ConfigurationThroughput (obj/s)avgP50P99
ext4 + buffered + fsync79,1231262 µs1229 µs1852 µs
ext4 + O_DIRECT + fsync116,041859 µs828 µs1425 µs
Our engine190,985413 µs363 µs1013 µs

The engine’s throughput is 2.4× the buffered+fsync case and 1.6× the O_DIRECT+fsync case. Average latency is 3.1× and 2.1× lower respectively. The gap comes from removing fsync from the write path entirely, plus pre-allocation eliminating filesystem-journal metadata commits, which is what tightens the tail latencies.

A note on fairness: both ext4+fsync configurations only fsync the data file, not the parent directory. POSIX strictly requires a parent-directory fsync to make a newly created file’s existence durable. Otherwise the file can disappear after a power loss. So the two control configurations are weaker than strict POSIX durability for newly created files. Adding the parent-directory fsync would only make their latencies worse and widen the gap.

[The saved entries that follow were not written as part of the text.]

-- ==== Sys2Proof/Certificates/Slice0/Obligations.lean ====
section
/-! DEFINITION. The statements for the provers, file by file of spec/. `Inv` is the invariant of Safety.lean. -/

open Sys2Proof Sys2Proof.Machine

/-! ## Reset and configuration -/

/-- R35, R200: `RESET` with a configuration it accepts, at any time but inside a dispatch, leaves every register at its
reset value and the configuration latched; the port and the outputs are not registers. Nothing is said of `BUF`: its
contents are unspecified. -/
def Obligations.ResetPutsEveryRegisterAtItsResetValue : Prop :=
  ∀ (c : Cfg) (s : State), c.wf = true → s.act ≠ .walking →
    ∃ t, exec (.reset c) s = .next t ∧ t.cfg = c ∧ t.st = .header1 ∧ t.st.code = 0 ∧ t.tid = 0 ∧ t.len = 0 ∧
      t.rem = 0 ∧ t.c0 = 0 ∧ t.c1 = 0 ∧ t.wp = 0 ∧ t.cntDone = 0 ∧ t.cntFail = 0 ∧ t.last = .running ∧
      t.last.code = 0 ∧ t.record = SensorRecord.zero ∧ t.record.locPrec.code = 0 ∧ t.present = [] ∧ t.pcount = 0 ∧
      t.port = s.port ∧ t.out = s.out

/-- `State.reset` is what `RESET` with the default configuration leaves, but for the model's own fields: the counter of
resets, the port and the outputs; and every byte of the buffer is then a free value again, whatever was written before.
MODEL'S CHOICE: log 4 (the cursor and the activity), log 5 (the buffer forgets), log 6. -/
def Obligations.ResetStateIsWhatResetLeaves : Prop :=
  ∀ s : State, s.act ≠ .walking →
    ∃ t, exec (.reset Cfg.default) s = .next t ∧
      t = { State.reset with epoch := s.epoch + 1, port := s.port, out := s.out } ∧
      ∀ a, t.byteAt a = Config.unwrittenByte (s.epoch + 1) a

/-- R6, R47, R200: a configuration with `CAP < 206`, with two active rows sharing an id, or with `DUAL = true` and an OPEN
id not given, is refused. -/
def Obligations.IllFormedConfigurationIsRefused : Prop :=
  ∀ (c : Cfg) (s : State), s.act ≠ .walking →
    (c.cap < 206 ∨
      (∃ k k' id, k ≠ k' ∧ c.idOf k = some id ∧ c.idOf k' = some id) ∨
      (c.dual = true ∧ (c.idTemp2 = none ∨ c.idAcc2 = none ∨ c.idGyro2 = none))) →
    exec (.reset c) s = .refused .badConfig

/-- R23: no operation but `RESET` changes the configuration. -/
def Obligations.OnlyResetChangesTheConfiguration : Prop :=
  ∀ s t : State, step s = .next t → t.cfg = s.cfg ∨ (s.act ≠ .walking ∧ ∃ c rest, s.port = .reset c :: rest ∧ t.cfg = c)

/-! ## Decoding -/

/-- The words of the opcode table, and what they decode to: every byte operation, the frame, every sub-record row of the
default table, and one word that no row matches. The rules give the selectors alone: the state codes (R80), the header bytes of
a row (R72), how the table writes them (R83). MODEL'S CHOICE: that a word of at most 8 bits is a state code with the input
byte 0, and that a longer one is padded with zeros, hence the zero operands, log 18; the default ids are PRESUMED, log 12. -/
def Obligations.TableWordsDecodeToTheirRows : Prop :=
  decodeTableWord 8 0x0 = some (.h1 0) ∧ decodeTableWord 8 0x1 = some (.h2 0) ∧ decodeTableWord 8 0x2 = some (.tidl 0) ∧
  decodeTableWord 8 0x3 = some (.tidh 0) ∧ decodeTableWord 8 0x4 = some (.len 0) ∧ decodeTableWord 8 0x5 = some (.msg 0) ∧
  decodeTableWord 8 0x6 = some (.crc1 0) ∧ decodeTableWord 8 0x7 = some (.crc2 0) ∧
  decodeTableWord 8 0x8 = some (.badst 0 0) ∧ decodeTableWord 8 0xB = some (.badst 3 0) ∧
  decodeTableWord 16 0x5359 = some (.frame 0 0 []) ∧
  decodeTableWord 16 0x0201 = some (.temp 0) ∧ decodeTableWord 16 0x0C10 = some (.acc ⟨0, 0, 0⟩) ∧
  decodeTableWord 16 0x0C20 = some (.gyro ⟨0, 0, 0⟩) ∧ decodeTableWord 16 0x0C11 = some (.facc ⟨0, 0, 0⟩) ∧
  decodeTableWord 16 0x0C12 = some (.dvel ⟨0, 0, 0⟩) ∧ decodeTableWord 16 0x0C70 = some (.vel ⟨0, 0, 0⟩) ∧
  decodeTableWord 16 0x0C30 = some (.magn ⟨0, 0, 0⟩) ∧ decodeTableWord 16 0x0C31 = some (.magr ⟨0, 0, 0⟩) ∧
  decodeTableWord 16 0x0C40 = some (.eul ⟨0, 0, 0⟩) ∧ decodeTableWord 16 0x1041 = some (.quat ⟨0, 0, 0, 0⟩) ∧
  decodeTableWord 16 0x1042 = some (.dquat ⟨0, 0, 0, 0⟩) ∧ decodeTableWord 16 0x0C60 = some (.loc 0 0 0) ∧
  decodeTableWord 16 0x1868 = some (.loch 0 0 (.w8 0)) ∧ decodeTableWord 16 0x0451 = some (.tss 0) ∧
  decodeTableWord 16 0x0452 = some (.tsd 0) ∧ decodeTableWord 16 0x0D60 = some (.noise 0x60)

/-- Decode and encode agree: the encoding of every well-formed instruction, with every operand, decodes to it, under every
configuration `RESET` accepts. -/
def Obligations.DecodeOfEncodeIsTheInstruction : Prop :=
  ∀ (c : Cfg) (i : Instr), c.wf = true → i.wf c = true → decode c (encode c i) = .ok i

/-- The other direction: what the decoders read at the head of a message or of a byte stream is well-formed and encodes back
to exactly the bytes they used, so no byte of a sub-record or of a frame is ignored. -/
def Obligations.DecodedBytesEncodeBack : Prop :=
  ∀ (c : Cfg) (m rest : List Byte) (i : Instr),
    (decodeSub c m = .ok (i, rest) → i.wf c = true ∧ ∃ bs, encode c i = .message bs ∧ bs ++ rest = m) ∧
    (decodeFrame m = .ok (i, rest) → i.wf c = true ∧ ∃ bs, encode c i = .wire bs ∧ bs ++ rest = m)

/-- R135: recognition at the head of a message, with the table as a relation between rows and ids. -/
def Obligations.RecognitionNeedsIdLengthAndRoom : Prop :=
  ∀ (c : Cfg) (id sl : Byte) (data : List Byte), c.wf = true →
    (∀ k, c.idOf k = some id → sl.toNat = k.expLen c → k.expLen c ≤ data.length →
      decodeSub c (id :: sl :: data) = .ok (k.build c (data.take (k.expLen c)), data.drop (k.expLen c))) ∧
    ((∀ k, ¬(c.idOf k = some id ∧ sl.toNat = k.expLen c ∧ k.expLen c ≤ data.length)) →
      decodeSub c (id :: sl :: data) = .ok (.noise id, sl :: data)) ∧
    decodeSub c [id] = .ok (.noise id, [])

/-- R136, R67: the little-endian sum, its two's complement reading, and the words of 16, 32 and 64 bits that hold them. -/
def Obligations.LittleEndianWordsHoldTheirIntegers : Prop :=
  (∀ bs : List Byte, leu bs = ∑ j ∈ Finset.range bs.length, (bs.getD j 0).toNat * 2 ^ (8 * j)) ∧
  (∀ bs : List Byte, 1 ≤ bs.length →
    les bs = if leu bs < 2 ^ (8 * bs.length - 1) then (leu bs : Int) else (leu bs : Int) - 2 ^ (8 * bs.length)) ∧
  (∀ bs : List Byte, bs.length = 2 → (leWord 16 0 bs).toNat = leu bs ∧ (leWord 16 0 bs).toInt = les bs) ∧
  (∀ bs : List Byte, bs.length = 4 → (leWord 32 0 bs).toNat = leu bs ∧ (leWord 32 0 bs).toInt = les bs) ∧
  (∀ bs : List Byte, bs.length = 8 → (leWord 64 0 bs).toNat = leu bs ∧ (leWord 64 0 bs).toInt = les bs)

/-! ## The step -/

/-- A step runs the decoded instruction. Between operations it takes the next operation from the port and runs it; with an
empty port nothing happens. Inside a dispatch it runs what the message decodes to at the cursor, and at the end of the
message it completes the frame. In every case the outputs of the step before are gone. MODEL'S CHOICE: the port and the outputs in the state, log 1, log 2; dispatch, log 4. -/
def Obligations.StepRunsTheDecodedInstruction : Prop :=
  (∀ (s : State) (op : HostOp) (rest : List HostOp), s.act ≠ .walking → s.port = op :: rest →
    step s = exec op.instr { s with port := rest, out := [] }) ∧
  (∀ s : State, s.act ≠ .walking → s.port = [] → step s = .next { s with out := [] }) ∧
  (∀ (s : State) (i : Instr) (rest : List Byte), s.act = .walking → s.cur.toNat < s.len.toNat →
    decodeSub s.cfg s.messageFrom = .ok (i, rest) → step s = exec i { s with out := [] }) ∧
  (∀ s : State, s.act = .walking → s.len.toNat ≤ s.cur.toNat →
    ∃ t, step s = .next t ∧
      t = { s with act := .idle, cur := 0, cntDone := satInc s.cfg s.cntDone, st := .header1, last := .done
                   out := [.complete s.tid s.record s.present, .status .done] })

Beyond the synthetic benchmark, end-to-end product testing confirmed the same trend. The previous engine used a MinIO-like approach: one file per object, written via O_DIRECT without fsync. For atomic writes, each PUT writes to a temporary file and then renames it to the target path. Each step (creating the temp file, modifying directory entries, committing the rename) touches filesystem metadata, and the cumulative cost is significant. That is why it ends up slower than the new engine.

End-to-end PUT 4K

MetricOld engineNew engineChange
obj/s248,545333,308+34.1%
Avg latency6.6 ms4.4 ms-33.3%

Throughput is up around 34% and average latency is down by about 33%. The result aligns with the synthetic benchmark. The important variables to compare when reproducing the test are the instance type, local NVMe device, kernel version, filesystem mount options, queue depth, object count, warmup, and exact workload command. Test configuration details are in the fractalbits repository.

Known limitations

Requires a narrow SSD durability contract. The no-fsync path is only correct when direct-write completion and 4KB atomic journal-commit assumptions hold across power failure. Commodity SSDs, virtual block devices, RAID layers, or unsafe write-back caches can break those assumptions. Those environments need an explicit sync-based fallback.

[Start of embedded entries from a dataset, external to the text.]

@[simp] theorem stored_cfg (b : Byte) (s : State) : (stored b s).cfg = s.cfg := rfl
@[simp] theorem stored_act (b : Byte) (s : State) : (stored b s).act = s.act := rfl
@[simp] theorem stored_st (b : Byte) (s : State) : (stored b s).st = s.st := rfl
@[simp] theorem stored_tid (b : Byte) (s : State) : (stored b s).tid = s.tid := rfl
@[simp] theorem stored_len (b : Byte) (s : State) : (stored b s).len = s.len := rfl
@[simp] theorem stored_rem (b : Byte) (s : State) : (stored b s).rem = s.rem := rfl
@[simp] theorem stored_c0 (b : Byte) (s : State) : (stored b s).c0 = s.c0 := rfl
@[simp] theorem stored_c1 (b : Byte) (s : State) : (stored b s).c1 = s.c1 := rfl
@[simp] theorem stored_wp (b : Byte) (s : State) : (stored b s).wp = s.wp + 1 := rfl
@[simp] theorem stored_buf (b : Byte) (s : State) : (stored b s).buf = Memory.write s.buf s.wp b := rfl
@[simp] theorem stored_cntDone (b : Byte) (s : State) : (stored b s).cntDone = s.cntDone := rfl
@[simp] theorem stored_cntFail (b : Byte) (s : State) : (stored b s).cntFail = s.cntFail := rfl
@[simp] theorem stored_last (b : Byte) (s : State) : (stored b s).last = s.last := rfl
@[simp] theorem stored_record (b : Byte) (s : State) : (stored b s).record = s.record := rfl
@[simp] theorem stored_present (b : Byte) (s : State) : (stored b s).present = s.present := rfl
@[simp] theorem stored_pcount (b : Byte) (s : State) : (stored b s).pcount = s.pcount := rfl
@[simp] theorem stored_cur (b : Byte) (s : State) : (stored b s).cur = s.cur := rfl
@[simp] theorem stored_epoch (b : Byte) (s : State) : (stored b s).epoch = s.epoch := rfl
@[simp] theorem stored_port (b : Byte) (s : State) : (stored b s).port = s.port := rfl
@[simp] theorem stored_out (b : Byte) (s : State) : (stored b s).out = s.out := rfl

@[simp] theorem clearFrame_cfg (s : State) : (clearFrame s).cfg = s.cfg := rfl
@[simp] theorem clearFrame_act (s : State) : (clearFrame s).act = s.act := rfl
@[simp] theorem clearFrame_st (s : State) : (clearFrame s).st = s.st := rfl
@[simp] theorem clearFrame_tid (s : State) : (clearFrame s).tid = 0 := rfl
@[simp] theorem clearFrame_len (s : State) : (clearFrame s).len = 0 := rfl
@[simp] theorem clearFrame_rem (s : State) : (clearFrame s).rem = 0 := rfl
@[simp] theorem clearFrame_c0 (s : State) : (clearFrame s).c0 = 0 := rfl
@[simp] theorem clearFrame_c1 (s : State) : (clearFrame s).c1 = 0 := rfl
@[simp] theorem clearFrame_wp (s : State) : (clearFrame s).wp = 0 := rfl
@[simp] theorem clearFrame_buf (s : State) : (clearFrame s).buf = s.buf := rfl
@[simp] theorem clearFrame_cntDone (s : State) : (clearFrame s).cntDone = s.cntDone := rfl
@[simp] theorem clearFrame_cntFail (s : State) : (clearFrame s).cntFail = s.cntFail := rfl
@[simp] theorem clearFrame_last (s : State) : (clearFrame s).last = s.last := rfl
@[simp] theorem clearFrame_record (s : State) : (clearFrame s).record = s.record := rfl
@[simp] theorem clearFrame_present (s : State) : (clearFrame s).present = s.present := rfl
@[simp] theorem clearFrame_pcount (s : State) : (clearFrame s).pcount = s.pcount := rfl
@[simp] theorem clearFrame_cur (s : State) : (clearFrame s).cur = s.cur := rfl
@[simp] theorem clearFrame_epoch (s : State) : (clearFrame s).epoch = s.epoch := rfl
@[simp] theorem clearFrame_port (s : State) : (clearFrame s).port = s.port := rfl
@[simp] theorem clearFrame_out (s : State) : (clearFrame s).out = s.out := rfl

Not suited for HDDs. The optimization assumes SSD random-write performance is good enough. On HDDs, seek dominates, the space-map layout strategy needs a redesign, and O_DIRECT loses much of its advantage.

Not a general-purpose KV engine. The current API is narrowly scoped to what our product needs. PUT, GET, DELETE, and LIST cover our cases but don’t match general-purpose KV engines like RocksDB or LevelDB. Complex range-scan variants, TTL, secondary indexes, and compression-policy tuning are not implemented.

Not a general transaction engine. The engine does not try to provide arbitrary multi-statement database transactions, cross-table transactions, or serializable isolation. We are not a database and don’t intend to evolve into one. Workloads that need those semantics should use something else.

Still on a filesystem, not raw drive. fallocate plus pre-zeroing plus O_DIRECT minimizes filesystem-metadata noise on the write path, but we have not actually skipped the filesystem layer. For on-prem deployments where the workload can take a whole device, going further is a natural next step: dropping the filesystem entirely and managing the block layer directly. Direct raw-drive control allows tighter management of device-level write patterns, lower host-side write amplification reaching NAND, and better integration with host-managed features like ZNS to reduce in-drive GC. The result would be even more predictable latency.

Closing

Removing fsync was not a trick; it moved responsibility from the filesystem into our engine and deployment contract. In our high-performance setting, fsync’s cost was high enough to justify rebuilding the write path around explicit allocation, journaling, and recovery. The design is narrower than a filesystem or general-purpose database, but for this workload the performance numbers say the trade-off was worth it.